PROBLEM REQUIREMENTS: The lines to reproduce run from the one containing "digests := mset" through the final line of the entries; write them out exactly and add nothing.

[Dataset records]

-- Opening Marker --

-- ==== Sys2Proof/Machine/Boot.lean ====
section
/-! DEFINITION. From power good to ready (R416 to R432), warm reset (R419, R420), and the resets that are asked for. -/

namespace Sys2Proof.Machine

/-! ### What a start keeps (R420, R565) -/

/-- Registers that keep their values: trip bits, DMP_CTRL.KEEP and TILES and DMP_STATUS.DUMPS across a warm reset, what SPI
NOR and UFS hold. -/
def State.keptRegs (s : State) (warm : Bool) : SMap W64 :=
  let t : State := { s with regs := s.regs.filter (fun e => [F.DBK_LOSS_COUNT.key / 1024, F.MGT_PFAIL_COUNT.key / 1024,
    F.TRS_COUNTER_VALUE.key / 1024].contains (e.1 / 1024)) }
  let l := [F.PWR_LIMIT_TRIP_THERMAL, F.PWR_LIMIT_TRIP_CURRENT, F.PWR_LIMIT_TRIP_CLOCK] ++
    (if warm then [F.DMP_CTRL_KEEP, F.DMP_CTRL_TILES, F.DMP_STATUS_DUMPS] else [])
  (l.foldl (fun (t : State) f => t.st f (s.rd f)) t).regs

/-- Step 1: every register and store at its reset value but what R420 and R565 keep; the power-cycle count and the local time
counter start anew after a cold start. `kind` is 0, or the source of a warm reset. (DEDUCED, log entry 40.) -/
def State.startReset (s : State) (kind : Nat) : State :=
  let warm := kind ≠ 0
  let r := State.reset
  let n := s.nor
  let opsec := n.opsec + (if n.opsecPfail then 0 else 360)
  let power := if warm then n.power else min 65535 (n.power + 1)
  let s := { r with
    pending := s.pending
    regs := s.keptRegs warm
    clk := if warm then { s.clk with counting := true, opsec := opsec } else ⟨0, true, opsec, 0⟩
    pow := { s.pow with clampSince := none, capLoweredAt := none, capRaisedAt := none, belowSince := none, flowLow := 0,
                        inletHigh := 0, coolClear := 0, coolPending := false, riseUntil := 0 }
    boot := { r.boot with phase := .starting, startedAt := if warm then s.clk.now else 0 }
    nor := { n with opsec := opsec, opsecPfail := false, power := power }
    dbk := { r.dbk with seqNext := n.seq, opsecPersistAt := if warm then s.clk.now else 0 }
    mem := if warm then { r.mem with dram := s.mem.dram, dramPoison := s.mem.dramPoison } else r.mem
    asz := { s.asz with lastFrame := if warm then s.clk.now else 0, lost := false, delivered := [], shareBase := none
                        resetPend := s.asz.resetPend.map (fun _ => none) }
    edge := { s.edge with mgt := mgtDefault }
    free := s.free }
  ((s.showPins.st F.GLB_STATE_START_KIND kind).st F.GLB_STATE_STEP 1).refreshAbsent

/-! ### Service state (R429) -/

/-- A processor that a stopped start leaves without its image. -/
def State.unload (s : State) (p : Nat) : State :=
  ((s.setProc p procDef).st F.GLB_FW_VERSION 0 0 p).st F.GLB_FW_STATE (if s.fwState p = 6 then 6 else 0) 0 p

/-- The recorder steward in service state: it runs, unless its image was refused or the majors differ, when every processor stays
absent (R437). -/
def State.serviceRecorder (s : State) (cause : Nat) : State :=
  if cause = 9 ∨ s.fwState 7 = 6 then (s.unload 7).st F.DBK_STATUS_STEWARD_ABSENT 1
  else (s.st F.GLB_FW_STATE 2 0 7).st F.DBK_STATUS_STEWARD_ABSENT 0

/-- A memory steward that had been loaded is down from now on (R286). -/
def State.serviceMemory (s : State) (was : Bool) : State :=
  if was then s.setProc 4 { procDef with downSince := some s.clk.now } else s

/-- A start stops: the recorder steward and the management port, under its defaults, alone go on. (DEDUCED, log entry 40.) -/
def State.service (s : State) (cause step ms : Nat) : State :=
  let was := s.fwState 4 == 2
  let s := ((List.range 17).filter (fun p => p != 7)).foldl State.unload s
  let s := s.serviceRecorder cause
  let s := (s.st F.GLB_STATE_SERVICE_CAUSE cause).st F.GLB_STATE_STATE 3
  let s := ((s.advance (msec ms)).serviceMemory was).note 0x0002 cause step
  { s with boot := { s.boot with phase := .service, locked := true }, edge := { s.edge with mgt := mgtDefault } }

/-- The operating system does not run in this start, which is not the third in a row: the start goes no further, and the hub's
watchdog resets the package. (DESIGN CHOICE, log entry 101.) -/
def State.withoutSystem (s : State) (ms : Nat) : State := (s.advance (msec ms)).requestReset 4

/-- A step of the start: the next state, or the state with the cause and the step of a failure; cause 0 stops the start short of
service state. -/
abbrev StepRes := Except (State × Nat × Nat) State

/-- The last step completed. -/
def State.stepDone (s : State) (n : Nat) : State := s.st F.GLB_STATE_STEP n

/-! ### Steps 2 and 3: the charter (R417, R421) -/

def State.bootCharter (s : State) : StepRes :=
  let c := s.nor.charter
  if !charterReadable c then .error (s, 1, 2)
  else
    let s := s.stepDone 2
    let fl := charterBytes c.body 6
    let floor := max (s.rd F.TRS_COUNTER_VALUE 0 0) (field fl 4 4)
    let r := imgCheck 0 (field fl 0 1) floor (charterSigned c)
    if r ≠ 0 then .error (s.refuseImage 0 r 0 (sigSvn c.sig), 2, 3)
    else if field c.body 8 4 < floor then .error (s, 2, 3)
    else if !charterComplete c.body then .error (s, 3, 3)
    else
      let s := (charterIgnored c.body).foldl (fun s e => s.note 0x0004 e.typ e.off e.len) s
      let s := (s.fillCharter c.body).st F.GLB_CHARTER_VERSION (field c.body 8 4)
      .ok ({ s with boot := { s.boot with
        locked := true, charter := c.body, charterSig := sigBlockBytes c.sig, charterSvn := sigSvn c.sig } }.stepDone 3)

/-! ### Step 4: the seed (R492) -/

/-- A corrected reading gives the seed of this silicon; after three readings without one the start stops. (DESIGN CHOICE, log entry 14.) -/
def State.bootSeed (s : State) (ok : Bool) : StepRes :=
  if ok then
    let seed := natLe 48 (Config.pufSeed s.nor.helper).toNat
    .ok (({ s with trust := { s.trust with seed := some seed } }.st F.TRS_STATUS_SEED_OK 1).stepDone 4)
  else .error (s.note 0x8002 3, 4, 4)

/-! ### Step 5: the degrade set, presence, steering, the dump (R427, R44, R268 to R272, R482) -/

/-- A body of the base list (R427). -/
def degradeBody (b : List Byte) : DegradeEntry :=
  ⟨field b 0 1, field b 1 1, field b 2 2, BitVec.ofNat 16 (field b 4 2), field b 6 2, field b 8 4, field b 12 4, []⟩

/-- The unit an entry retires. -/
def DegradeEntry.unitOf (e : DegradeEntry) : Nat × Nat × Nat := (e.kind, if e.kind = 3 then e.die else 0, e.unit)

/-- Keep the first of entries for one unit. -/
def uniqueUnits (l : List DegradeEntry) : List DegradeEntry :=
  l.foldl (fun a e => if a.any (fun x => x.unitOf == e.unitOf) then a else a ++ [e]) []

/-- Entries of the charter's base list. -/
def State.baseDegrade (s : State) : List DegradeEntry :=
  let b := charterBytes s.boot.charter 4
  (List.range (b.length / 16)).map (fun i => degradeBody (slice b (16 * i) 16))

def State.isRetired (s : State) (kind die unit : Nat) : Bool := s.boot.degraded.contains (kind, die, unit)

/-- Presence registers of cores and engines (R43). -/
def State.setPresence (s : State) : State :=
  (List.range 256).foldl (fun s c =>
    if s.isRetired 2 0 c then s.setSeqState c 5
    else
      let m := ((List.range 32).map (fun e => if s.isRetired 1 0 (32 * c + e) then 0 else 2 ^ e)).sum
      (s.setBit F.SEQ_PRESENT_MASK (c % 64) (c / 64) 0).st F.ENG_PRESENT_MASK m (c / 64) (c % 64)) s

/-- Groups fitted and not retired. -/
def State.startGroups (s : State) (d : Nat) : Nat :=
  let g := field (charterBytes s.boot.charter 1) d 1
  ((List.range 8).map (fun i => if bit g i && !s.isRetired 3 d i then 2 ^ i else 0)).sum

/-- PHY groups, channels trained at 24 Gb/s. -/
def State.setGroups (s : State) : State :=
  (List.range 4).foldl (fun s d =>
    let s := s.st F.MEM_STATUS_PRESENT (s.startGroups d) d
    (List.range 128).foldl (fun s c => if s.groupPresent d (c / 16) then s.st F.MEM_CH_STATE_STATE 2 d c else s) s) s

/-- R44 holds. -/
def State.configOk (s : State) : Bool :=
  (List.range 4).all (fun d => decide (4 ≤ popcount 8 (s.rd F.MEM_STATUS_PRESENT d)) &&
    decide (32 ≤ popcount 64 (s.rd F.SEQ_PRESENT_MASK d))) &&
    decide (8 ≤ ((List.range 16).filter (fun p => !s.isRetired 4 0 p)).length)

/-- A charter fill as the entries of a table from `base`. -/
def fillTable (b : List Byte) (off base : Nat) : SMap Nat :=
  (List.range 8192).map (fun i => (base + i, field b (off + 2 * i) 2 + 1))

/-- N, q and E of a count in the registers of the module or a die. -/
def State.setCounts (s : State) : State :=
  let nd := fun d => 16 * popcount 8 (s.rd F.MEM_STATUS_PRESENT d)
  let n := ((List.range 4).map nd).sum
  (List.range 4).foldl (fun s d =>
    [(F.STR_GLOBAL_N, n), (F.STR_GLOBAL_Q, 8192 / n), (F.STR_GLOBAL_E, 8192 % n), (F.STR_LOCAL_N, nd d),
      (F.STR_LOCAL_Q, 8192 / nd d), (F.STR_LOCAL_E, 8192 % nd d)].foldl (fun s p => s.st p.1 p.2 d) s) s

/-- The tables are filled from the charter where its fill serves, else evenly, and armed (R269, R272, R424). -/
def State.fillTables (s : State) : State :=
  let b := charterBytes s.boot.charter 1
  let fills := field b 5 1
  let locals := 32 + (if bit fills 0 then 16384 else 0)
  let s := { s with ms := { s.ms with filled := true } }
  let s := if !bit fills 0 then s
    else
      let t := fillTable b 32 0
      if field b 8 2 = s.nChan ∧ tableEven true t 0 s.nChan then { s with ms := { s.ms with steer := t } }
      else s.note 0x0005 0 (field b 8 2) s.nChan
  let s := (List.range 4).foldl (fun s d =>
    if !bit fills 1 then s
    else
      let t := fillTable b (locals + 16384 * d) (d * 8192)
      let nd := field b (10 + 2 * d) 2
      if nd = s.nLocal d ∧ tableEven true t (d * 8192) (s.nLocal d) then
        { s with ms := { s.ms with localTbl := s.ms.localTbl ++ t } }
      else s.note 0x0005 (d + 1) nd (s.nLocal d)) s
  (List.range 4).foldl (fun s d => ((s.st F.STR_CTRL_ARMED 1 d).st F.STR_SIZE_BYTES s.steeredSize d).st F.STR_DUMP_BASE_ADDR
    s.dumpBase d) s

/-- The DMP registers from the header in the dump extent (R482). -/
def State.readDump (s : State) : State :=
  let s := s.st F.DMP_BASE_VALUE s.dumpBase
  if !s.dumpCheck then s
  else
    let h := (s.devRead [] s.dumpBase 384).bytes
    [(F.DMP_STATUS_VALID, 1), (F.DMP_STATUS_INCOMPLETE, b2n (bit (field h 64 4) 1)), (F.DMP_CAUSE_CODE, field h 44 2),
      (F.DMP_CAUSE_SEQ, field h 42 2), (F.DMP_TIME_VALUE, field h 24 8), (F.DMP_LENGTH_VALUE, field h 16 8)].foldl
      (fun s p => s.st p.1 p.2) s

/-- Units of the exchequer whose host core is not whole read retired (R380). -/
def State.retireUnits (s : State) : State :=
  (List.range 16).foldl (fun s u => if s.exqAvail u then s else s.xst F.EXQ_STATE_STATE u 6) s

/-- An entry of the degrade log checks: SPI NOR gives it back whole, and its HMAC is the one of this module's key (R428). -/
def State.entryOk (s : State) (damaged : List Nat) (e : DegradeEntry) : Bool :=
  !damaged.contains e.seq && e.mac == s.degradeMac e

def State.bootStores (s : State) (damaged : List Nat) : StepRes :=
  let log := s.nor.degrade
  let good := log.filter (s.entryOk damaged)
  let s := (log.filter (fun e => !good.contains e)).foldl (fun s e => s.note 0x0041 e.seq) s
  let set := uniqueUnits (s.baseDegrade ++ good)
  let s := { s with boot := { s.boot with degraded := set.map DegradeEntry.unitOf, degradeSet := set } }
  let s := ((s.setPresence.setGroups).st F.GLB_DEGRADE_EFFECTIVE set.length).st F.GLB_DEGRADE_LOG good.length
  if !s.configOk || decide (degradeTop good < s.nor.degradeCtr) then .error (s, 5, 5)
  else
    let s := s.setCounts.fillTables.readDump.retireUnits
    let s := (List.range 4).foldl (fun s d => (s.st F.MSH_STATUS_STOPS 255 d).st F.MSH_STATUS_LINKS (31 - 2 ^ d) d) s
    .ok (s.stepDone 5)

/-! ### Steps 6 and 7: the loader and the operating system -/

/-- A start in which the operating system does not run, a refused image among them (R490): the third in a row is cause 0x07. -/
def State.systemFails (s : State) : StepRes :=
  let s := { s with nor := { s.nor with osFails := s.nor.osFails + 1 } }
  .error (s, if 3 ≤ s.nor.osFails then 7 else 0, 7)

def State.bootSystem (s : State) (env : StartEnv) : StepRes :=
  let rootMin := s.rd F.TRS_STATUS_ROOT_MIN
  let r1 := imgCheck 1 rootMin (s.floor 1) env.loader
  if r1 ≠ 0 then .error (s.refuseImage 1 r1 0 (sigSvn env.loader), 6, 6)
  else
    let s := s.stepDone 6
    let r2 := imgCheck 2 rootMin (s.floor 2) env.os
    if r2 ≠ 0 then (s.refuseImage 2 r2 0 (sigSvn env.os)).systemFails
    else if !env.osRuns then s.systemFails
    else
      let s := { s with
        nor := { s.nor with osFails := 0 }
        trust := { s.trust with
          svn := mset 0 (mset 0 s.trust.svn 1 (sigSvn env.loader)) 2 (sigSvn env.os)
          digests := mset noDigest (mset noDigest s.trust.digests 2 (sigDigest env.loader)) 3 (sigDigest env.os) } }
      .ok ((s.st F.GPC_HARTS_ONLINE (2 ^ 32 - 1)).stepDone 7)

-- Closing Marker --

WRITTEN REPLY:
          digests := mset noDigest (mset noDigest s.trust.digests 2 (sigDigest env.loader)) 3 (sigDigest env.os) } }
      .ok ((s.st F.GPC_HARTS_ONLINE (2 ^ 32 - 1)).stepDone 7)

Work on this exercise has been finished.